Pitched somewhere between Apocalypse Now and Lord Of The Flies, Landes’ film unfolded in the remote mountains of a Latin American country, where a band of child soldiers guarded an American hostage (Julianne Nicholson). Landes captured the confusion 
and chaos of the children’s anarchic life in this wild terrain, while Mica Levi’s eerie score accentuated the sense of foreboding as this fragile unit disintegrated.

Director: Ari Aster

Alongside Jordan Peele, Aster is making arthouse horror for the multiplexes, with both 2018’s Hereditary and Midsommar heavily indebted to ’60s and ’70s horror, yet given a gripping contemporary urgency. Midsommar channelled The Wicker Man – an American couple attend a mysterious festival in the Swedish countryside – but Aster artfully freighted his folk horror with notions of loss, grief 
and emotional neglect.

Director: Noah Baumbach

Families at war have been a recurring theme of Baumbach’s since his 2006 debut, The Squid And The Whale. This latest, for Netflix (following The Meyerowitz Stories), finds Scarlett Johansson and Adam Driver’s storied theatrical couple discovering that breaking up is hard to do. Their desperately sad situation was enlivened by incidental humour and Baumbach’s sharp, intelligent script – and given warmth and humanity by the leads.

Director: Martin Scorsese

For Scorsese, returning to the milieu in which he made his name, The Irishman had all the hallmarks of a greatest-hits set full of guest spots for old faces – the old gang back together for one last (?) hurrah, perhaps.

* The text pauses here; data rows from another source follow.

-- ==== Sys2Proof/Certificates/Slice0/Obligations.lean ====
section
/-! DEFINITION. The statements about the RWC-32 model, for the provers. `Completes c s P` says that the command
answers a next state of which `P` holds, and `CompletesDraining c s P` that it answers the state of which `P` holds
with the report queue then drained (R178), for statements that give a queue exactly; `s.ready` says that the state
is not in reset and nothing is left over. -/

open Sys2Proof Sys2Proof.Machine

/-! ## The step -/

/-- A step takes the command at the front of the queue and runs it with the queue's rest. -/
def Obligations.StepRunsTheFrontCommand : Prop :=
  ∀ (c : Instr) (s : State), step { s with pending := c :: s.pending } = exec c s

/-- With no command waiting ten milliseconds pass (R25; the model's choice, log entry 1): the capture timer advances
by one, wrapping; in reset it stays. -/
def Obligations.EmptyQueueLetsTimePass : Prop :=
  ∀ s : State, s.pending = [] →
    (s.resetHeld = true → step s = .next s)
    ∧ (s.resetHeld = false → ∃ t, step s = .next t ∧ t.captureTimer = s.captureTimer + 1
        ∧ t.service = s.service ∧ t.cfg = s.cfg ∧ t.blocking = s.blocking ∧ t.recvQueue = s.recvQueue
        ∧ t.sendQueue = s.sendQueue ∧ t.reports = s.reports ∧ t.remote = s.remote
        ∧ (∀ i : Fin 16, t.sections[i].lock = s.sections[i].lock ∧ t.sections[i].filter = s.sections[i].filter)
        ∧ (∀ p : Fin 8, t.points[p].drive = s.points[p].drive)
        ∧ ∀ g : Fin 8, t.signals[g].aspect = s.signals[g].aspect)

/-- Every command answers a next state, whatever the state, and leaves the queue of commands alone. Service, straps,
key, clock and image change only by the Configuration Loader's commands (R187 to R197), what is read and sent on the
line only by the line's own (R66 to R72, R82), the blocking table only by BLOCK and UNBLOCK (R12), and the receive
queue only by a frame and by the telegram rows (R75). -/
def Obligations.EveryCommandAnswersWithinItsFrame : Prop :=
  ∀ (c : Instr) (s : State), Completes c s fun t =>
    t.pending = s.pending
      ∧ (c.ofLoader = false → t.sameLoader s)
      ∧ (c.ofLine = false → t.sameLine s)
      ∧ (c.ofBlocking = false → t.blocking = s.blocking)
      ∧ (c.ofReceiving = false → t.recvQueue = s.recvQueue)

/-! ## Start and service state -/

/-- START takes the start values and reads the straps: a number from 1 to 24 is the address, any other goes straight
to CONFIG_FAULT with load result ADDRESS, where the line is never driven (R19, R36, R53, R77, R78, R83, R90, R99,
R148, R158, R177, R182, R187, R188). The input levels of points and signals until they are sampled are the model's
choice (log entry 5). -/
def Obligations.StartTakesStartValues : Prop :=
  ∀ (straps : BitVec 5) (s : State),
    Completes (.start straps) s fun t =>
      t.resetHeld = false ∧ t.captureTimer = 0 ∧ t.startHoldTimer = none ∧ t.admission = false
        ∧ t.blocking = [] ∧ t.recvQueue = [] ∧ t.sendQueue = [] ∧ t.requests = [] ∧ t.tagCounter = 0
        ∧ t.idleCount = 0 ∧ t.presenceTimer = none ∧ t.vacant ∧ t.reservations = [] ∧ t.register = []
        ∧ t.sections = Vector.replicate 16 SectionRec.initial ∧ t.points = Vector.replicate 8 PointRec.initial
        ∧ t.signals = Vector.replicate 8 SignalRec.initial ∧ t.boundaries = Vector.replicate 4 BoundaryRec.initial
        ∧ t.sending = none ∧ t.yieldGap = false ∧ t.peers = [] ∧ t.remote = []
        ∧ t.lastEnded = Vector.replicate 8 none ∧ t.cfg = AreaConfig.empty
        ∧ t.reports = [.controller] ∧ t.firstFault = none ∧ t.counts = Vector.replicate 15 0
        ∧ t.alertArmed = true ∧ t.inServiceOutput = false ∧ t.pending = s.pending
        ∧ (if 1 ≤ straps.toNat ∧ straps.toNat ≤ 24 then
            t.service = .loading ∧ t.loadResult = .none ∧ t.address = some straps.toNat ∧ t.faultOutput = false
          else
            t.service = .configFault ∧ t.loadResult = .address ∧ t.address = none ∧ t.lineUsed = false
              ∧ t.faultOutput = true)

/-- RESET_ASSERTED ends every operation: outputs off, the line not driven, the capture timer at 0; and while the
reset input is asserted, only a start or a renewed reset has an effect (R187; the model's reading, log entry 2). -/
def Obligations.ResetStopsEverything : Prop :=
  (∀ s : State, Completes .resetAsserted s fun t =>
    t.resetHeld = true ∧ t.captureTimer = 0 ∧ t.sending = none ∧ t.lineUsed = false ∧ t.sampling = false
      ∧ t.inServiceOutput = false ∧ t.faultOutput = false ∧ t.vacant ∧ t.sendQueue = [] ∧ t.pending = s.pending
      ∧ (∀ p : Fin 8, t.points[p].output = none)
      ∧ ∀ g : Fin 8, t.signals[g].stopLamp.output = false ∧ t.signals[g].proceedLamp.output = false)
  ∧ ∀ (c : Instr) (s : State), s.resetHeld = true → (∀ straps, c ≠ .start straps) → c ≠ .resetAsserted →
    exec c s = .next s

/-- An image that fails a check enters CONFIG_FAULT with the failing check's name (R189, R194). -/
def Obligations.RejectedImageEntersConfigFault : Prop :=
  ∀ (memory : List Byte) (inputs : FieldInputs) (s : State) (why : LoadResult),
    s.ready → s.service = .loading → checkImage memory s.own = .error why →
    Completes (.imageCheck memory inputs) s fun t =>
      t.service = .configFault ∧ t.loadResult = why ∧ t.faultOutput = true ∧ t.inServiceOutput = false
        ∧ t.presenceTimer = some 50 ∧ t.cfg = s.cfg ∧ t.address = s.address ∧ t.sameElements s ∧ t.sameRoutes s
        ∧ t.boundaries = s.boundaries

/-- An image that passes is accepted, with its parameters clamped: the entry to JOINING (R191, R192). The hypotheses
on routes and reservations hold in LOADING, where there are none. The input levels sampled are the command's operand
(the model's choice, log entry 5). -/
def Obligations.AcceptedImageEntersJoining : Prop :=
  ∀ (memory : List Byte) (inputs : FieldInputs) (s : State) (im : Image),
    s.ready → s.service = .loading → checkImage memory s.own = .ok im → s.vacant → s.reservations = [] →
    Completes (.imageCheck memory inputs) s fun t =>
      t.service = .joining ∧ t.cfg = im.clamped.1.toConfig ∧ t.bitRate = im.rate
        ∧ t.startHoldTimer = some t.cfg.startHold ∧ t.presenceTimer = some t.cfg.presencePeriod
        ∧ t.keyOn = inputs.key ∧ t.sections = Vector.replicate 16 SectionRec.initial
        ∧ t.boundaries = Vector.replicate 4 BoundaryRec.initial
        ∧ (∀ p : Fin 8, t.points[p].commanded =
            if t.cfg.points[p].isSome then
              (detectionOf (inputs.contactN.getLsbD p.val) (inputs.contactR.getLsbD p.val)).position
            else none)
        ∧ (∀ g : Fin 8, t.signals[g].aspect = .stop ∧ t.signals[g].proceedLamp = .dark
            ∧ t.signals[g].stopLamp =
              if t.cfg.signals[g].isSome then (if inputs.stopProving.getLsbD g.val then .lit else .awaiting)
              else .dark)
        ∧ t.peers = t.cfg.peers.map (fun p => ⟨p.1, p.2, .unknown, none, none, .absent⟩)
        ∧ ∀ e ∈ t.remote, e.image = .unknown ∧ e.capture = none ∧ e.heldBy = []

A mob procedural about violence, loss and guilt, The Irishman enjoyed the decade-spanning sweep and operatic swirl of Goodfellas and Casino, brought to wintry life by a powerful cast – headed by Robert De Niro, Al Pacino, Joe Pesci and Harvey Keitel. But it has something else, too. The bitter tang of regret, a sense of spiritual ruin that came into focus as the story unfolded of Philadelphia mob hitman Frank Sheeran and his part in the disappearance of Teamsters union boss Jimmy Hoffa in 1975.

In the context of the year in film, The Irishman reminded us of the sheer power these big beasts could still muster. Younger filmmakers like Jordan Peele and Ari Aster jostled to assert themselves, while established names like Quentin Tarantino and Rian Johnson doubled down on their core specialisms. Beyond Hollywood, meanwhile, filmmakers including Alejandro Landes, Ciro Guerra and Mati Diop told stories that bristled with contemporary urgency, while Jia Zhangke and Alice Rohrwacher used the past as a narrative strategy to comment on the present. Yet The Irishman reminded us that the director remains a world-class player – over 50 years into his career, here reflecting the passage of time, finding 
a sad, mournful tone and a weariness in this extraordinary story.